We do have a crisis. We have made a total Horlicks of this issue over recent years. It will take decades to put it right. It will not be easy. However, we have to step back. These days, good land managers provide many outputs and services: food to keep us healthy and our nation secure; landscape and access for tourism and healthy exercise; renewable energy; buildings for rural businesses; timber for carbon capture and storage, and for buildings; and, yes, habitats and wildlife management for the biodiversity that we desperately need. In doing all this, we have to minimise our carbon footprint.

It is a tough call to maximise the services from your piece of land and still stay in business, but we must never again prioritise one output at the expense of all the others, which is what we have been doing. We must get everything in perspective and take a balanced view of what the land can produce. Every piece of land will have its own solutions. We will need to carry out research as well as prod, train and incentivise all land managers, both urban and rural.

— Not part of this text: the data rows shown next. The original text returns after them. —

-- ==== Sys2Proof/Machine/Events.lean ====
section
/-! DEFINITION. The event queue (61_event_queue.md): its operations, the handlers, what the external side may do (20_memory.md R236,
61_event_queue.md R1035), the end-of-line handler and the event check of every step. -/

namespace Sys2Proof.Machine

/-! ### The queue (R1003 to R1007) -/

/-- Insert before the first entry due strictly later, else at the end (R1004). -/
def insertEvent (e : Event) : List Event → List Event
  | [] => [e]
  | h :: t => if e.due < h.due then e :: h :: t else h :: insertEvent e t

/-- `AddEvent(kind, due_time)` (R1004). -/
def addEvent (k : EventKind) (due : Nat) (s : State) : State :=
  if Config.eventCapacity ≤ s.events.length then s.raise .queueExhausted else s.setEvents (insertEvent ⟨k, due⟩ s.events)

/-- `CancelEvent(kind)` (R1005). -/
def cancelEvent (k : EventKind) (s : State) : State := s.setEvents (s.events.filter fun e => e.kind ≠ k)

/-- The current absolute time, with the cycles of the step in progress (R1007, 20_memory.md R207). -/
def absTime (s : State) : Nat := s.clock.cycleCounter + (s.clock.lineCycle - s.clock.lineCycleMark)

/-- `GetEventTime(kind)` (R1007). -/
def getEventTime (k : EventKind) (s : State) : Nat :=
  match s.events.find? fun e => e.kind = k with
  | some e => e.due - absTime s
  | none => 0

/-! ### Interrupt status (10_state.md R130) -/

/-- The `LINE` bit. -/
def intLine : Byte := 0x01#8
/-- The `MOUSE` bit. -/
def intMouse : Byte := 0x02#8
/-- The `MIDIIN` bit. -/
def intMidiIn : Byte := 0x04#8
/-- The `FRAME` bit. -/
def intFrame : Byte := 0x08#8
/-- The `MIDIOUT` bit. -/
def intMidiOut : Byte := 0x10#8
/-- `INT_MASK`. -/
def intMask : Byte := 0x1F#8

/-- Set (true) or clear (false) one source bit of `int_status`. A clear bit is an active request. -/
def setIntBit (mask : Byte) (level : Bool) (s : State) : State :=
  s.mapSig fun g => { g with intStatus := if level then g.intStatus ||| mask else g.intStatus &&& ~~~mask }

/-! ### What the external side may do (20_memory.md R236, 61_event_queue.md R1035) -/

/-- One action of the external dispatcher. -/
def extAct (x : ExtAction) (s : State) : State :=
  match x with
  | .addEvent k due => addEvent k due s
  | .cancelEvent k => cancelEvent k s
  | .setMouse level => setIntBit intMouse level s
  | .setMidiIn level => setIntBit intMidiIn level s
  | .setPages regions => s.mapPaging fun p => { p with pageRegions := regions }
  | .setReadOnly ranges => s.mapPaging fun p => { p with readOnly := ranges }
  | .mapByte addr value => s.pokeByte addr value

/-- Its actions in order, until one raises the fault. -/
def runExt (acts : List ExtAction) (s : State) : State := acts.foldl (fun s x => unlessFault s (extAct x)) s

/-- Whether an action adds an entry that is already due. -/
def addsDue (now : Nat) : ExtAction → Bool
  | .addEvent _ due => decide (due ≤ now)
  | _ => false

/-- The actions of an external event in order, until one raises the fault. An entry already due is added only while `budget` lasts:
R1035 forbids such entries "without bound". Answers the state and the budget left. -/
def runExtBudget (now : Nat) : Nat → List ExtAction → State → State × Nat
  | budget, [], s => (s, budget)
  | budget, x :: more, s =>
    match s.fault with
    | some _ => (s, budget)
    | none =>
      if addsDue now x then
        match budget with
        | 0 => runExtBudget now 0 more s
        | left + 1 => runExtBudget now left more (extAct x s)
      else runExtBudget now budget more (extAct x s)

/-- `ExtEvent(kind, t)` (R1035): free actions, log entry 8. -/
def extEvent (k : EventKind) (t now budget : Nat) (s : State) : State × Nat :=
  runExtBudget now budget (Config.extEventActions s.draws k t) s.nextDraw

/-! ### The handlers (R1020 to R1034) -/

/-- `Dispatch(kind, t)` for an entry just taken off the queue. Answers the state and the budget left. -/
def dispatch (e : Event) (now budget : Nat) (s : State) : State × Nat :=
  match e.kind with
  | .frameIntStart =>
    (unlessFault (addEvent .frameIntEnd (e.due + Config.intActiveCycles) (setIntBit intFrame false s))
      (addEvent .frameIntStart (e.due + Config.cyclesPerFrame)), budget)
  | .frameIntEnd => (setIntBit intFrame true s, budget)
  | .lineIntStart =>
    (unlessFault (addEvent .lineIntEnd (e.due + Config.intActiveCycles) (setIntBit intLine false s))
      (addEvent .lineIntStart (e.due + Config.cyclesPerFrame)), budget)
  | .lineIntEnd => (setIntBit intLine true s, budget)
  | .midiOutStart => (setIntBit intMidiOut false s, budget)
  | .midiOutEnd => (setIntBit intMidiOut true s, budget)
  | .midiTxfmstEnd => extEvent .midiTxfmstEnd e.due now budget s
  | .mouseReset => extEvent .mouseReset e.due now budget s
  | .extClockTick => extEvent .extClockTick e.due now budget s
  | .tapeEdge => extEvent .tapeEdge e.due now budget s
  | .asicReady => (s.mapSig fun g => { g with asicAsleep := false }, budget)
  | .inputUpdate =>
    let r := extEvent .inputUpdate e.due now budget s
    (unlessFault r.1 (addEvent .inputUpdate (e.due + Config.cyclesPerFrame)), r.2)

/-! ### CheckEvents (R1006) -/

/-- The drain, at most `fuel` entries of it. -/
def drainEvents : Nat → Nat → Nat → State → State
  | 0, _, _, s => s
  | fuel + 1, now, budget, s =>
    match s.events with
    | [] => s
    | e :: rest =>
      if e.due ≤ now then
        let r := dispatch e now budget (s.setEvents rest)
        match r.1.fault with
        | some _ => r.1
        | none => drainEvents fuel now r.2 r.1
      else s

/-- Whether a kind's handler adds its own successor one frame later (R1020, R1022, R1034). -/
def periodic : EventKind → Bool
  | .frameIntStart | .lineIntStart | .inputUpdate => true
  | _ => false

/-- How many dispatches an entry can lead to by time `now`: itself, and for a periodic kind one more and one end event a frame. -/
def eventWeight (now : Nat) (e : Event) : Nat :=
  if now < e.due then 0
  else if periodic e.kind then 2 * ((now - e.due) / Config.cyclesPerFrame + 1)
  else 1

/-- A number of dispatches by which the drain has ended: what the queue can lead to, and as much again for each already due entry the
external side may add. -/
def drainFuel (now budget : Nat) (q : List Event) : Nat :=
  budget * (2 * (now / Config.cyclesPerFrame + 1)) + (q.map (eventWeight now)).sum

/-- `CheckEvents(current_time)` (R1006), for the bound `budget` on the external side's already due entries. -/
def checkEvents (now budget : Nat) (s : State) : State := drainEvents (drainFuel now budget s.events) now budget s

/-! ### The event check (R1010, R1012) -/

/-- `maybe_contended` of a scanline (10_state.md R128). -/
def lineContended (line : Nat) : Bool :=
  decide (Config.visFirstLine ≤ line) && decide (line ≤ Config.visLastLine) && !Config.borderSuppress

/-- `EndOfLine()` (R1012). -/
def endOfLine (s : State) : State :=
  s.mapClock fun k =>
    { k with
      lineCycle := k.lineCycle - Config.cyclesPerLine
      lineCycleMark := k.lineCycleMark - Config.cyclesPerLine
      line := k.line + 1
      maybeContended := lineContended (k.line + 1)
      frameEnd := k.frameEnd || decide (Config.linesPerFrame ≤ k.line + 1) }

/-- `EndOfLine()` that many times. -/
def endLines : Nat → State → State
  | 0, s => s
  | n + 1, s => endLines n (endOfLine s)

/-- Bring `cycle_counter` up to date (R1010 (1) and (2)). -/
def syncCounter (s : State) : State :=
  s.mapClock fun k => { k with cycleCounter := k.cycleCounter + (k.lineCycle - k.lineCycleMark), lineCycleMark := k.lineCycle }

/-- `EventCheck()` (R1010): the loop of (3) ends a line for each whole `CYCLES_PER_LINE` in `line_cycle`. -/
def eventCheck (s : State) : State :=
  let s := syncCounter s
  let s := endLines (s.clock.lineCycle / Config.cyclesPerLine) s
  checkEvents s.clock.cycleCounter (Config.extEventBudget s.draws) s

end Sys2Proof.Machine
end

On our Somerset farm, we have a 50-acre solar park. Some 10 years in, our FWAG officer visited the site and said that he had rarely seen 50 acres with more biodiversity, with every kind of insect and butterfly, voles, field mice, hares, barn owls, kestrels, partridge, plovers and even hen harriers. My point is that land can be multi-purpose. However, we need the research, training and incentives to maximise the possible outputs on all our land.